The data for each regression (column) included one observation per‐week, per‐state over the 2008–09 and 2009–10 influenza seasons, 34 weeks each season, for a total of 1,088 observations per regression. The outcome variable was the percentage of the population, within each age group, that received the A(H1N1)pdm09 monovalent influenza vaccine each week on average. The coefficient of the triple interaction term (highlighted in bold typeface) can be interpreted as the additional weekly percentage of each age group's population in Maine that received the vaccine due to Maine's SIV program.
Regression models were estimated using robust standard errors and random effects for each state.
A graphical illustration that largely confirms these findings is provided in Figure S3 in the Appendix SA2, which shows Kaplan–Meier estimates of cumulative vaccine coverage in Maine and the 15 comparison states during the 2008–09 and 2009–10 influenza seasons. Figure S3 in Appendix SA2 shows that vaccine uptake in Maine was similar to uptake in the other states during the 2008–09 season. However, during the first 9 weeks of the 2009–10 season vaccine uptake among children was significantly higher in Maine than in the other states, while no appreciably differences can be seen among adults and the elderly. Conversely, after the first 9 weeks, vaccine uptake among children in Maine and other states appears to increase at roughly the same rate, while it increased faster among older groups in Maine than in other states.

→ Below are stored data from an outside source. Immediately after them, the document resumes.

-- ==== Sys2Proof/Laws/PerInstr.lean ====
section
/-! SUPPORT. What holds of every command as syntax: its last operand is its moment, and nothing of its form depends on it. -/

namespace Sys2Proof

/-- The moment of a command, in picoseconds. -/
def Instr.moment : Instr → Nat
  | .registerWrite _ _ _ t => t
  | .stagingWrite _ _ _ t => t
  | .clkSetpointCdWrite _ _ t => t
  | .clkSetpointMdWrite _ _ t => t
  | .tidPeriodWrite _ _ t => t
  | .tidBayStartWrite _ _ _ t => t
  | .tidBayOwnWrite _ _ _ _ t => t
  | .tidRefPlanWrite _ _ t => t
  | .evtCfgWrite _ _ _ t => t
  | .tidMissCountRead _ t => t
  | .tidExtStatusRead _ t => t
  | .bcnHoldsRead _ _ t => t
  | .grnHeldRead _ _ t => t
  | .hauBytesRead _ _ t => t
  | .talDropRead _ _ t => t
  | .mtxTileBusyRead _ _ _ t => t
  | .vecUnitBusyRead _ _ _ t => t
  | .mtxLooseRead _ _ t => t
  | .sfuBusyRead _ _ _ t => t
  | .sfuEccRead _ _ _ t => t
  | .winVerdictRead _ _ t => t
  | .winDropsRead _ _ t => t
  | .winCensusRead _ _ t => t
  | .fryDropRead _ _ _ t => t
  | .glnDoneRead _ _ _ t => t
  | .dklErrRead _ _ _ t => t
  | .dklFecRead _ _ _ t => t
  | .medRsBusyRead _ _ t => t
  | .medEncBytesRead _ _ _ t => t
  | .medEncCappedRead _ _ _ t => t
  | .hifFnStatRead _ _ t => t
  | .hifDmaErrRead _ t => t
  | .hltEccRead _ _ t => t
  | .hltHbmRead _ _ t => t
  | .logStatusRead _ t => t
  | .sqlStatRead _ t => t
  | .secEntropyRead _ t => t
  | .pwrPeakRead _ t => t
  | .clockInputLost _ t => t
  | .toleranceWindow _ _ _ t => t
  | .pllLockLost _ t => t
  | .edgeRxLockLost _ t => t
  | .monitorClockStop t => t
  | .telemetryClockStop t => t
  | .refclkStable t => t
  | .rampStage _ t => t
  | .tideTick _ t => t
  | .tideInEdge t => t
  | .flywheelTick _ t => t
  | .tideOutEnd t => t
  | .firstTick t => t
  | .samplingPoint t => t
  | .releaseClear t => t
  | .killComplete _ t => t
  | .engineStopTimeout _ t => t
  | .voltageRiseCheck _ _ t => t
  | .vidFall _ t => t
  | .bayStart _ t => t
  | .refreshSlot _ t => t
  | .blackoutEnd _ t => t
  | .deadlineKill _ t => t
  | .stepDb _ _ t => t
  | .stepStart _ t => t
  | .attemptStart _ t => t
  | .primaryResume _ t => t
  | .killPrimary _ _ t => t
  | .killUrgent _ _ t => t
  | .hostTransferDrained _ t => t
  | .slotPost _ _ t => t
  | .commandComplete _ t => t
  | .tallySignal _ t => t
  | .nopC _ _ t => t
  | .add _ _ t => t
  | .addi _ _ t => t
  | .sub _ _ t => t
  | .subi _ _ t => t
  | .mul _ _ t => t
  | .muli _ _ t => t
  | .mulhu _ _ t => t
  | .mulhui _ _ t => t
  | .mulResultReady _ t => t
  | .andC _ _ t => t
  | .andi _ _ t => t
  | .orC _ _ t => t
  | .ori _ _ t => t
  | .xorC _ _ t => t
  | .xori _ _ t => t
  | .shl _ _ t => t
  | .shli _ _ t => t
  | .shr _ _ t => t
  | .shri _ _ t => t
  | .sar _ _ t => t
  | .sari _ _ t => t
  | .minC _ _ t => t
  | .mini _ _ t => t
  | .maxC _ _ t => t
  | .maxi _ _ t => t
  | .minu _ _ t => t
  | .minui _ _ t => t
  | .maxu _ _ t => t
  | .maxui _ _ t => t
  | .clz _ _ t => t
  | .cmpeq _ _ t => t
  | .cmpne _ _ t => t
  | .cmplt _ _ t => t
  | .cmpltu _ _ t => t
  | .cmpge _ _ t => t
  | .cmpgeu _ _ t => t
  | .cmpeqi _ _ t => t
  | .cmpnei _ _ t => t
  | .cmplti _ _ t => t
  | .cmpltui _ _ t => t
  | .cmpgei _ _ t => t
  | .cmpgeui _ _ t => t
  | .pand _ _ t => t
  | .por _ _ t => t
  | .pxor _ _ t => t
  | .pandn _ _ t => t
  | .sel _ _ t => t
  | .mfs _ _ t => t
  | .ld _ _ t => t
  | .ldDataUsable _ t => t
  | .st _ _ t => t
  | .stLands _ t => t
  | .movhi _ _ t => t
  | .controlNop _ t => t
  | .br _ t => t
  | .jmpr _ t => t
  | .call _ t => t
  | .ret _ t => t
  | .loop _ t => t
  | .loopBackEdge _ t => t
  | .fetch _ t => t
  | .fetchComplete _ t => t
  | .drain _ t => t
  | .commit _ t => t
  | .endC _ t => t
  | .waittick _ t => t
  | .stewardGo _ _ t => t
  | .alloc _ t => t
  | .release _ t => t
  | .stage _ t => t
  | .resolve _ t => t
  | .kvStage _ t => t
  | .kvGrow _ t => t
  | .kvTrim _ t => t
  | .granaryServe _ t => t
  | .copy _ _ t => t
  | .fill _ _ t => t
  | .copy2d _ _ t => t
  | .toHost _ _ t => t
  | .fromHost _ _ t => t
  | .stewardHaulResume _ t => t
  | .tallyAdd _ t => t
  | .tallyReset _ t => t
  | .remoteAdd _ t => t
  | .tallyRead _ t => t
  | .remoteAddMsg _ t => t
  | .gemm _ _ _ t => t
  | .grouped _ _ _ t => t
  | .split _ _ _ t => t
  | .combine _ _ _ t => t
  | .worklistClaim _ _ _ t => t
  | .looseAdd _ _ t => t
  | .program _ _ _ t => t
  | .route _ _ t => t
  | .histogram _ _ t => t
  | .scatter _ _ t => t
  | .census _ t => t
  | .censusMsg _ t => t
  | .censusTimeout _ t => t
  | .verdictDb _ _ _ t => t
  | .answerWindowExpire _ t => t
  | .verdictMsg _ t => t
  | .verdictLost _ t => t
  | .exchange _ _ t => t
  | .returnC _ _ t => t
  | .dispatchRecordArrival _ t => t
  | .returnArrival _ t => t
  | .gleanerCombine _ _ t => t
  | .placedMsg _ t => t
  | .placedTimer _ t => t
  | .landedMsg _ t => t
  | .killMsg _ t => t
  | .writeUnit _ t => t
  | .readReq _ t => t
  | .process _ _ t => t
  | .configure _ _ t => t
  | .encode _ _ t => t
  | .notifyC _ t => t
  | .evtHeadDb _ _ t => t
  | .msixHoldoff _ _ t => t
  | .readCompletion _ _ _ _ t => t
  | .completionTimeout _ _ t => t
  | .functionLevelReset _ t => t
  | .hostReset _ t => t
  | .startC _ t => t
  | .imageCheckEnd t => t
  | .sealC _ t => t
  | .flitTx _ t => t
  | .dataFlitRx _ _ t => t
  | .idleFlitRx _ _ t => t
  | .ctrlFlitRx _ _ t => t
  | .ackTimeout _ t => t
  | .portProbeStart _ t => t
  | .rxQualify _ t => t
  | .trainTimeout _ t => t
  | .rxSilence _ t => t
  | .codewordLockLost _ t => t
  | .prbsRx _ t => t
  | .retrainTimeout _ t => t
  | .retrain _ _ t => t
  | .reprobe _ _ t => t
  | .lossOfSignal _ t => t
  | .signalReturn _ _ t => t
  | .losTimeout _ t => t
  | .fullPowerGrant _ t => t
  | .aprReduce _ t => t
  | .interlockPulse _ _ _ t => t
  | .interlockOpen _ _ t => t
  | .overPower _ _ t => t
  | .channelDiscrepancy _ t => t
  | .channelSelfTestDone _ _ t => t
  | .channelFault _ _ t => t
  | .romCrcCheck _ t => t
  | .brakeTestStart _ t => t
  | .brakeTestCheck _ _ _ t => t
  | .permitSend _ t => t
  | .permit _ t => t
  | .shutdown _ t => t
  | .permitLoss _ t => t
  | .shutdownHoldEnd _ t => t
  | .degradedWarning t => t
  | .degradedExpired t => t
  | .externalStop _ t => t
  | .lockoutEntry t => t
  | .lockout _ _ t => t
  | .arm _ _ t => t
  | .confirm _ _ _ _ _ t => t
  | .abortC _ _ t => t
  | .armTimeout t => t
  | .resetSelfTestDone _ _ t => t
  | .sfPowerLoss t => t
  | .sfPowerOn _ t => t
  | .entropyTestFail _ t => t
  | .entropyRecoveryTimeout t => t
  | .drbgReseed t => t
  | .supplyGlitch t => t
  | .getMeasurements _ t => t
  | .keyExchange _ t => t
  | .programSlot _ _ t => t
  | .exportKt _ t => t
  | .setProduction _ t => t
  | .getNonce _ t => t
  | .debugEnter _ t => t
  | .retire _ t => t
  | .sensorRead _ t => t
  | .pkgPwrokRise t => t
  | .pkgPwrokFall t => t
  | .seqFault _ t => t
  | .vauxFault t => t
  | .supplyFault _ t => t
  | .coldReset t => t
  | .cold _ _ t => t
  | .coldResetReady _ _ t => t
  | .fold _ _ t => t
  | .foldReset t => t
  | .alignStart t => t
  | .alignCheckEnd _ t => t
  | .foldDone _ t => t
  | .test _ _ t => t
  | .powerDown _ _ t => t
  | .selfTestDone _ t => t
  | .testPassExpire _ t => t
  | .powerGateRamp _ _ t => t
  | .fenceScrub t => t
  | .weatheringEval _ _ _ _ t => t
  | .wearSnapshot t => t
  | .injectSingleBit _ _ t => t
  | .injectDoubleBit _ _ t => t
  | .injectFlitCrc _ _ t => t
  | .sqlSeedLoad _ _ t => t
  | .delayedDelivery _ _ t => t
  | .thermalTrip _ t => t
  | .thermtrip _ t => t
  | .brakeTestOverdue _ t => t
  | .entropyStartupPass t => t
  | .tripWaitEnd t => t
  | .hbmTemperatureReport _ _ t => t
  | .busMasterEnable _ _ t => t
  | .postedCreditReturn _ t => t
  | .perstNRelease _ _ _ t => t
  | .registerRead _ _ _ t => t
  | .spdmSessionEnd t => t
  | .receiverAdapted _ t => t
  | .hostDelayedLanding _ _ t => t

end Sys2Proof

namespace Sys2Proof.Laws.TimeOperand
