-- ==== Sys2Proof/Tests/Slice0.lean ====
section
/-! SUPPORT. The model's own tests. Each shows a small state and operands that meet the hypotheses of a clause of the statements, most
of them with what the command leaves there; the expected values are read from the rules, not from the model. -/

open Sys2Proof Sys2Proof.Machine

namespace Sys2Proof.Tests

set_option Elab.async false

/-! ### Small states -/

/-- What a command leaves. -/
def after (i : Instr) (s : State) : State := match exec i s with | .next s' => s' | _ => s

/-- A context in which an attempt of step 5 runs. -/
def runner (uid : Nat) : Ctx :=
  { Ctx.clear with st := .running, uid := uid, ranThisTide := true, req := { StepReq.empty with step := 5 } }

/-- A chip in service: the image sealed, the tide of 1 ms that began at 0 running, the link up, SF on; stall 0 is a Neap stall with die 0, the
first MiB of HBM and a Flood stall 1 with die 1 and the next; the steward has the third. -/
def live : State :=
  { State.reset with
    now := 5000000
    regs := [(Reg.addr .tidStatus 0 0, 1000000), (Reg.addr .stlCtrl 0 0, 1), (Reg.addr .stlCtrl 0 1, 3)]
    pwr := { Power.reset with pwrok := true, inReset := false }
    host := { HostIf.reset with perst := false, up := true, credits := 4, fns := [(0, { Fn.clear with bme := true })] }
    img := { Images.reset with inForce := true, isSealed := true }
    tide := { Tide.reset with running := true, expected := 1000000000, bays := 1, sPeriod := 1000000 }
    plan := { Plan.reset with
      cdOwner := 0xFFFFFFFFFFFFFF10
      extents := [{ base := 0, size := 0x100000, owner := 0 }, { base := 0x100000, size := 0x100000, owner := 1 },
                  { base := 0x200000, size := 0x100000, owner := 8 }] }
    bw := { Bw.reset with sfOn := true } }

/-- The same chip after the sampling point. -/
def sampled : State := { live with now := 990000000, tide := { live.tide with sampled := true } }

/-- The same chip with an attempt in context 0, and one in context 2 of the Flood stall. -/
def busy : State := { live with ctxs := [(0, runner 1), (2, runner 2)], nextUid := 3 }

/-! ### The queue and the form -/

theorem test_step_runs_front :
    (match step { live with pending := [.blackoutEnd 0 9, .firstTick 9] } with | .next s => s.pending | _ => []) = [.firstTick 9] := by
  decide +kernel

theorem test_form_kept : live.canon ∧ ∃ s', step { live with pending := [.drbgReseed 6000000] } = .next s' := by
  refine ⟨⟨by unfold State.memOk; decide, by unfold State.regsOk; decide, ?_⟩, _, rfl⟩
  simp [State.logOk, live, State.reset]

/-! ### Registers -/

theorem test_last_register_in_range : Reg.inRange .dklErr 3 7 ∧ Reg.decode (Reg.addr .dklErr 3 7) = some (.dklErr, 3, 7) := by
  unfold Reg.inRange; decide +kernel

theorem test_plain_write :
    Reg.plain .tidBayCfg = false ∧ Reg.plain .tidDl = true ∧ Reg.inRange .tidDl 0 7 ∧ live.regsOk ∧ reachable live .pf = true ∧
    live.takesWrite .pf .tidDl 0 7 0x1 ∧
    rget (after (.registerWrite .pf (regAddr .tidDl 0 7) 0x1 0) live) .tidDl 7 = 1 := by
  unfold Reg.inRange State.regsOk State.takesWrite; decide +kernel

theorem test_write_sets_a_reserved_bit :
    mayWriteReg .pf .tidDl 7 = true ∧ Reg.hasWritable live .tidDl 7 = true ∧ (0x80000000#64 &&& ~~~Reg.fields .tidDl) ≠ 0 := by
  decide +kernel

/-- Die 3 fallow: its window reads 0, and a write is logged with code 0x03 (R25). -/
theorem test_fallow_window :
    let u := { live with plan := { live.plan with fallowDies := 8 } }
    let a := regBase + 3 * 0x1000000 + 0x10000
    fallow u 3 = true ∧ Reg.inRange .mtxTileBusy 3 0 ∧ (Reg.info .mtxTileBusy).win.dies.1 + 3 = 3 ∧
    (after (.registerRead .pf a 8 0) u).out = [Out.readData .pf 0] ∧
    (after (.registerWrite .pf a 0 0) u).log.entries.map (fun e => (e.cls, e.code)) = [(2, 3)] := by
  unfold Reg.inRange; decide +kernel

theorem test_requester_may_not_write :
    fallow live 38 = false ∧ mayWriteReg (.vf 0) .tidDl 0 = false ∧
    mayWriteReg .pf .tidNumber 0 = true ∧ Reg.hasWritable live .tidNumber 0 = false ∧
    (after (.registerWrite .pf (regAddr .tidNumber 0 0) 0 0) live).log.entries.map (fun e => (e.cls, e.code)) = [(2, 1)] := by
  decide +kernel

theorem test_access_log_counts :
    Tab.getD 0 8 live.log.access < 64 ∧ 64 ≤ Tab.getD 0 8 { live.log with access := [(8, 64)] }.access ∧
    rget (logAccess { live with log := { live.log with access := [(8, 64)] } } .clk 1 8 8) .logStatus = 0x1000000000000 := by
  decide +kernel

theorem test_register_read :
    Reg.inRange .tidStatus 0 0 ∧ mayReadReg live .pf .tidStatus 0 0 = true ∧ viewSound live .tidStatus 0 = true ∧
    (Reg.info .tidStatus).rc = 0 ∧ mayReadReg live (.vf 1) .talDrop 0 0 = false ∧ (4 : Nat) ≠ 8 := by
  unfold Reg.inRange; decide +kernel

theorem test_read_clears :
    let u := rput live .talDrop 7 0
    clearRead (.talDropRead .pf 0 0) = some (.pf, .talDrop, 0, 0, 0) ∧ Reg.inRange .talDrop 0 0 ∧ live.regsOk ∧
    mayReadReg u .pf .talDrop 0 0 = true ∧ (after (.talDropRead .pf 0 0) u).out = [Out.readData .pf 7] ∧
    rget (after (.talDropRead .pf 0 0) u) .talDrop = 0 := by
  unfold Reg.inRange State.regsOk; decide +kernel

theorem test_squall_counts_read :
    clearRead (.sqlStatRead .pf 0) = some (.pf, .sqlStat, 0, 0, 0) ∧ squallOpen live = false ∧
    squallOpen (rput live .secStatus (1#64 <<< 60)) = true ∧ mayReadReg live .pf .sqlStat 0 0 = true := by
  decide +kernel

/-- TID_PERIOD takes 1 ms to 100 ms (R57). -/
theorem test_period_bounds :
    live.takesWrite .pf .tidPeriod 0 0 1000000 ∧ live.takesWrite .pf .tidPeriod 0 0 999999 ∧
    rget (after (.tidPeriodWrite .pf 1000000 0) live) .tidPeriod = 1000000 ∧
    rget (after (.tidPeriodWrite .pf 999999 0) live) .tidPeriod = rget live .tidPeriod ∧
    (after (.tidPeriodWrite .pf 999999 0) live).log.entries.map (fun e => (e.cls, e.code)) = [(2, 2)] := by
  unfold State.takesWrite; decide +kernel

/-- Codes above 6 (R46) and media codes above 4 are rejected. -/
theorem test_setpoints :
    live.takesWrite .pf .clkSetpointCd 0 0 0x6666666666666666 ∧ live.takesWrite .pf .clkSetpointMd 0 0 0x44 ∧
    cdCode 0x6666666666666666 15 = 6 ∧ cdOwner live 0 = 0 ∧
    rget (after (.clkSetpointCdWrite .pf 0x6666666666666666 0) live) .clkSetpointCd = 0x6666666666666666 ∧
    (after (.clkSetpointCdWrite .pf 0x7 0) live).log.entries.length = 1 ∧
    rget (after (.clkSetpointMdWrite .pf 0x44 0) live) .clkSetpointMd = 0x44 ∧
    (after (.clkSetpointMdWrite .pf 0x45 0) live).log.entries.length = 1 := by
  unfold State.takesWrite; decide +kernel

/-- Bay starts at least 1,000 beats apart, owners 0 to 8 or 0xF, refresh spacings in 10 ns, ring sizes 2^6 to 2^16. -/
theorem test_plans_checked :
    live.takesWrite .pf .tidBayStart 0 15 5000 ∧ live.takesWrite .pf .tidBayOwnLo 0 15 0x88 ∧
    live.takesWrite .pf .tidBayOwnHi 0 0 0x8 ∧ live.takesWrite .pf .tidRefPlan 0 0 ((50#64 <<< 32) ||| (100#64 <<< 16) ||| 200#64) ∧
    live.takesWrite .pf .hifEvtCfg 0 8 0x601 ∧
    (after (.tidBayOwnWrite .pf 15 false 0x9 0) live).log.entries.length = 1 ∧
    (after (.tidBayOwnWrite .pf 15 false 0x88 0) live).log.entries.length = 0 ∧
    (after (.tidRefPlanWrite .pf ((50#64 <<< 32) ||| (100#64 <<< 16) ||| 200#64) 0) live).log.entries.length = 0 ∧
    (after (.tidRefPlanWrite .pf ((55#64 <<< 32) ||| (100#64 <<< 16) ||| 200#64) 0) live).log.entries.length = 1 ∧
    (after (.evtCfgWrite .pf 8 0x601 0) live).log.entries.length = 0 ∧
    (after (.evtCfgWrite .pf 8 0x501 0) live).log.entries.length = 1 := by
  unfold State.takesWrite; decide +kernel

theorem test_bay_starts_apart :
    let u := rput live .tidBayCfg 1
    live.takesWrite .pf .tidBayStart 0 1 1000 ∧ (after (.tidBayStartWrite .pf 1 1000 0) u).log.entries.length = 0 ∧
    (after (.tidBayStartWrite .pf 1 999 0) u).log.entries.length = 1 := by
  unfold State.takesWrite; decide +kernel

/-- Injections (R792, R793): accepted in a debug state other than LOCKED for a word that exists, or an ACTIVE port. -/
theorem test_injections :
    let u := rput live .secStatus (1#64 <<< 60)
    let v : Word := (1#64 <<< 62) ||| 0x200000000000#64
    u.takesWrite .pf .hltInject 0 0 v ∧ bf v 63 62 = 1 ∧ squallOpen u = true ∧ unitOf 0x200000000000 = .tile 0 0 ∧
    rget (after (.injectSingleBit .pf v 0) u) .hltInject = v ∧
    rget (after (.injectDoubleBit .pf (v + (1#64 <<< 62)) 0) u) .hltInject = v + (1#64 <<< 62) ∧
    (after (.injectSingleBit .pf v 0) live).log.entries.length = 1 ∧
    (after (.injectFlitCrc .pf (3#64 <<< 62) 0) u).log.entries.length = 1 ∧
    rget (after (.injectFlitCrc .pf (3#64 <<< 62) 0) (modPort u 0 fun p => { p with st := 4 })) .hltInject = 3#64 <<< 62 ∧
    (after (.sqlSeedLoad .pf 0 0) u).lfsr = 1 ∧ (after (.sqlSeedLoad .pf 9 0) u).lfsr = 9 ∧
    (after (.sqlSeedLoad .pf 9 0) live).lfsr = 1 := by
  unfold State.takesWrite; decide +kernel

/-! ### Clocks -/

theorem test_clock_inputs_lost :
    monitorRuns live = true ∧ (after (.clockInputLost .refclk 0) live).pwr.fold = some (5000000, .chipLoss) ∧
    (after (.clockInputLost .lnkclk 0) live).clk.told = 0x1E ∧ (after (.clockInputLost .safeclk 0) live).clk.told = 1 := by
  decide +kernel

/-- Domain 31, the last of the first group, is in the determinism set; domain 49 shows in CLK_LOCK_LOST only. -/
theorem test_pll_lock_lost :
    let u := rput live .clkLockStatus ((1#64 <<< 31) ||| (1#64 <<< 49))
    inDetSet 31 = true ∧ fallow u (dieOfDomain 31) = false ∧ bitAt (rget u .clkLockStatus) 31 = true ∧
    (after (.pllLockLost 31 0) u).pwr.fold = some (5000000, .chipLoss) ∧
    inDetSet 49 = false ∧ silentDomain 49 = true ∧ fallow u (dieOfDomain 49) = false ∧
    (after (.pllLockLost 49 0) u).pwr.fold = none ∧ rget (after (.pllLockLost 49 0) u) .clkLockLost = 1#64 <<< 49 := by
  decide +kernel

theorem test_monitor_and_telemetry_stop :
    live.pwr.inReset = false ∧ live.clk.monStopped = false ∧ live.clk.telStopped = false ∧
    (after (.monitorClockStop 0) live).log.entries.map (fun e => (e.cls, e.code)) = [(4, 4)] ∧
    (after (.telemetryClockStop 0) live).log.entries.map (fun e => (e.cls, e.source)) = [(0, 1)] := by
  decide +kernel

/-- 1,000 ppm is in tolerance, 1,001 ppm is not (R49). -/
theorem test_tolerance :
    ppmApart 1001000 1000000 = false ∧ ppmApart 1001001 1000000 = true ∧
    rfield (after (.toleranceWindow 1001000 1000000 1000000 0) live) .clkRefStatus 2 0 = 7 ∧
    ppmApart 1000000 1002000 = true ∧ ppmApart 1000000 1004000 = true ∧ ppmApart 1002000 1004000 = true ∧
    (after (.toleranceWindow 1000000 1002000 1004000 0) live).log.entries.map (fun e => (e.cls, e.code)) = [(4, 4)] := by
  decide +kernel

theorem test_refclk_stable :
    let u := { rput live .clkRefStatus 1 with now := 1000000005, clk := { live.clk with refBad := true, refGoodFrom := 5 } }
    u.clk.refBad = true ∧ bitAt (rget u .clkRefStatus) 0 = true ∧ u.clk.refGoodFrom + 1000000000 ≤ u.now ∧
    (after (.refclkStable 0) u).clk.refBad = false := by
  decide +kernel

theorem test_ramp_stage :
    let u := { live with now := 25000000, clk := { live.clk with ramp := true, sampledCd := 0x55, sampledMd := 4 } }
    u.regsOk ∧ u.clk.ramp = true ∧ u.clk.rampAt + 25000000 ≤ u.now ∧ rget (after (.rampStage [] 0) u) .clkAppliedCd = 0x4444444444444455 ∧
    rget (after (.rampStage [0] 0) u) .clkAppliedCd = 0x4444444444444456 ∧ rget (after (.rampStage [] 0) u) .clkAppliedMd = 4 := by
  unfold State.regsOk; decide +kernel

/-! ### The tide -/

/-- 1,000,007 ns after the tick at 20 ns is no beat edge; the next tick falls on the next one (R58). -/
theorem test_internal_tick :
    let u := { live with tide := { live.tide with sPeriod := 1000007 } }
    bitAt u.tide.sCtrl 0 = false ∧ (1000007 : Nat) ≠ periodNs u ∧ (tickCore u 20000 false false).tide.expected = 1000030000 ∧
    bf live.tide.sPeriod 26 0 = periodNs live ∧ bitAt (rget live .tidStatus) 32 = false ∧
    (tickCore { live with tide := { live.tide with k := 2 } } 3000000000 false false).tide.expected = 4000000000 := by
  decide +kernel

theorem test_tide_tick :
    let u := { sampled with now := 1000000000 }
    u.regsOk ∧ u.tide.sampled = true ∧ u.img.applying = false ∧ tickDue u = some 1000000000 ∧
    (after (.tideTick 0 0) u).tide.expected = 2000000000 ∧ rget (after (.tideTick 0 0) u) .tidNumber = 1 := by
  unfold State.regsOk; decide +kernel

/-- In external mode, an edge 5,000 ns early is taken, one that is earlier is counted; the flywheel ticks 5,000 ns late. -/
theorem test_external_edges :
    let u := { rput sampled .tidStatus (1000000#64 ||| (1#64 <<< 32)) with
      now := 995000000, tide := { sampled.tide with sCtrl := 1 } }
    let w := { u with now := 994999999 }
    let z := { u with now := 1005000000 }
    u.tide.running = true ∧ bitAt (rget u .tidStatus) 32 = true ∧ u.tide.capture = false ∧ u.tide.realign = false ∧
    (after (.tideInEdge 0) u).tide.edgeTick = some 995020000 ∧
    (after (.tideInEdge 0) (after (.tideInEdge 0) u)).tide.edgeTick = some 995020000 ∧
    rfield (after (.tideInEdge 0) w) .tidExtStatus 15 0 = 1 ∧
    (after (.tideInEdge 1005000001) u).tide.edgeTick = none ∧
    z.regsOk ∧ flyDue z = some 1005000000 ∧ (after (.flywheelTick 0 0) z).tide.flyRun = 1 := by
  unfold State.regsOk; decide +kernel

/-- A first tick 100 µs after the seal (R744), at boot and after a fold reset with GO set. -/
theorem test_first_tick :
    let u := { rput live .pwrRstStatus (4#64 <<< 60) with
      now := 105000000, tide := { Tide.reset with sPeriod := 1000000 }, pwr := { live.pwr with readyAt := some 5000000 } }
    let w := rput (rput u .bcnStwCtrl 1) .pwrRstStatus ((4#64 <<< 60) ||| (1#64 <<< 32))
    u.regsOk ∧ phase u = 4 ∧ u.pwr.fold = none ∧ firstTickDue u = some 105000000 ∧
    bitAt (rget u .bcnStwCtrl) 0 = false ∧ phase (after (.firstTick 0) u) = 5 ∧ rget (after (.firstTick 0) u) .tidNumber = 0 ∧
    bitAt (rget w .bcnStwCtrl) 0 = true ∧ bitAt (rget w .bcnStwCtrl) 1 = false ∧ rfield w .pwrRstStatus 47 32 ≠ 0 ∧
    firstTickDue w = some 105000000 := by
  unfold State.regsOk; decide +kernel

theorem test_sampling_point :
    let u := { live with now := 980000000 }
    u.tide.running = true ∧ u.tide.sampled = false ∧ u.pwr.fold = none ∧ u.tide.expected - 20000000 ≤ u.now ∧
    (after (.samplingPoint 0) u).tide.sampled = true := by
  decide +kernel

theorem test_tide_out_end :
    let u := { live with tide := { live.tide with outSince := some 4000000 } }
    u.tide.outSince = some 4000000 ∧ 4000000 + 1000000 ≤ u.now ∧ (after (.tideOutEnd 0) u).out = [Out.pin "TIDE_OUT" false] := by
  decide +kernel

In short, Figure S3 in Appendix SA2 and Table 2 suggest that the SIV program increased vaccine coverage among children but decreased it among some adults. The last two rows in Table 2 provide estimates of the overall impact of the SIV program, ranging from an increase in coverage of 21.8 percentage points (pp) among children aged 13–17 years (p < .001) to 25.3 pp among children aged 5–12 years (p < .001), and a decrease in coverage of 5.7 pp among adults aged 18–49. In terms of number of vaccine doses administered, we estimate that Maine's SIV program increased A(H1N1)pdm09 uptake among children by about 62,600 doses and decreased coverage among adults 18–49 years and the elderly by 41,200 doses. We show counterfactual vaccine coverage, derived from the results of the DDD regressions, in Appendix SA2, Figure S4.
SIV Health Impact
Based on microsimulation models, we estimated that Maine's SIV program prevented 4,609 (5; 95 percentiles: 2,989; 6,760) cases of influenza and 1,434 (5; 95 percentiles: 900; 2,131) outpatient visits (Table 3). Effects on hospitalizations and deaths (not shown) were small.
Table 3.
Simulation Results: Health Care Outcomes under Maine's School‐Based Influenza Vaccination Program and a Scenario with Usual Vaccination Practices, by Age Group
| Ages | Influenza Cases | Outpatient Visits | Hospitalizations | |||
|---|---|---|---|---|---|---|
| Mean Change [5; 95 percentiles] | Mean %Change [5; 95 percentiles] | Mean Change [5; 95 percentiles] | Mean %Change [5; 95 percentiles] | Mean Change [5; 95 percentiles] | Mean %Change [5; 95 percentiles] | |
| 0 to 4 | –1,463 [–2,198; –919] | –10.2% [–16.0%; –6.2%] | –494 [–756; –291] | –10.2% [–16.1%; –6.1%] | –3 [–6; –1] | –12.8% [–27.3%; –2.0%] |
| 5 to 12 | –2,716 [–4,103; –1,706] | –9.5% [–14.8%; –5.8%] | –766 [–1,186; –458] | –10.0% [–15.5%; –6.1%] | –2 [–4; –1] | –15.2% [–30.8%; –5.9%] |
| 13 to 17 | –1,279 [–1,759; –922] | –7.8% [–10.6%; –5.8%] | –346 [–494; –232] | –7.9% [–10.6%;–5.9%] | –2 [–3; –1] | –21.7% [–33.3%; –10.0%] |
| 18 to 49 | 837 [590; 1,154] | 2.0% [1.4%; 2.6%] | 163 [90; 256] | 2.0% [1.2%; 2.9%] | 5 [0; 13] | 4.2% [0.0%; 8.6%] |
| 50 to 64 | –4 [–26; 20] | –0.1% [–0.3%; 0.2%] | –2 [–9; 7] | –0.1% [–0.5%; 0.4%] | 0 [0; 0] | 0.0% [0.0%; 0.0%] |
| ≥65 | 15 [–22; 81] | 0.4% [–0.5%; 2.1%] | 11 [–3; 29] | 0.9% [–0.3%; 2.7%] | 0 [0; 2] | 0.4% [0.0%; 11.0%] |
| All ages | –4,609 [–6,760; –2,989] | –4.0% [–5.9%; –2.6%] | –1,434 [–2,131; –900] | –5.1% [–7.5%; –3.4%] | –1 [–8; 7] | –0.8% [–5.1%; 3.0%] |
Means and percentiles estimated from 10,000 probabilistic draws of model parameters from distributions shown in Table 1. In each draw, outcomes were simulated for a synthetic population of 25,000 individuals in each age group.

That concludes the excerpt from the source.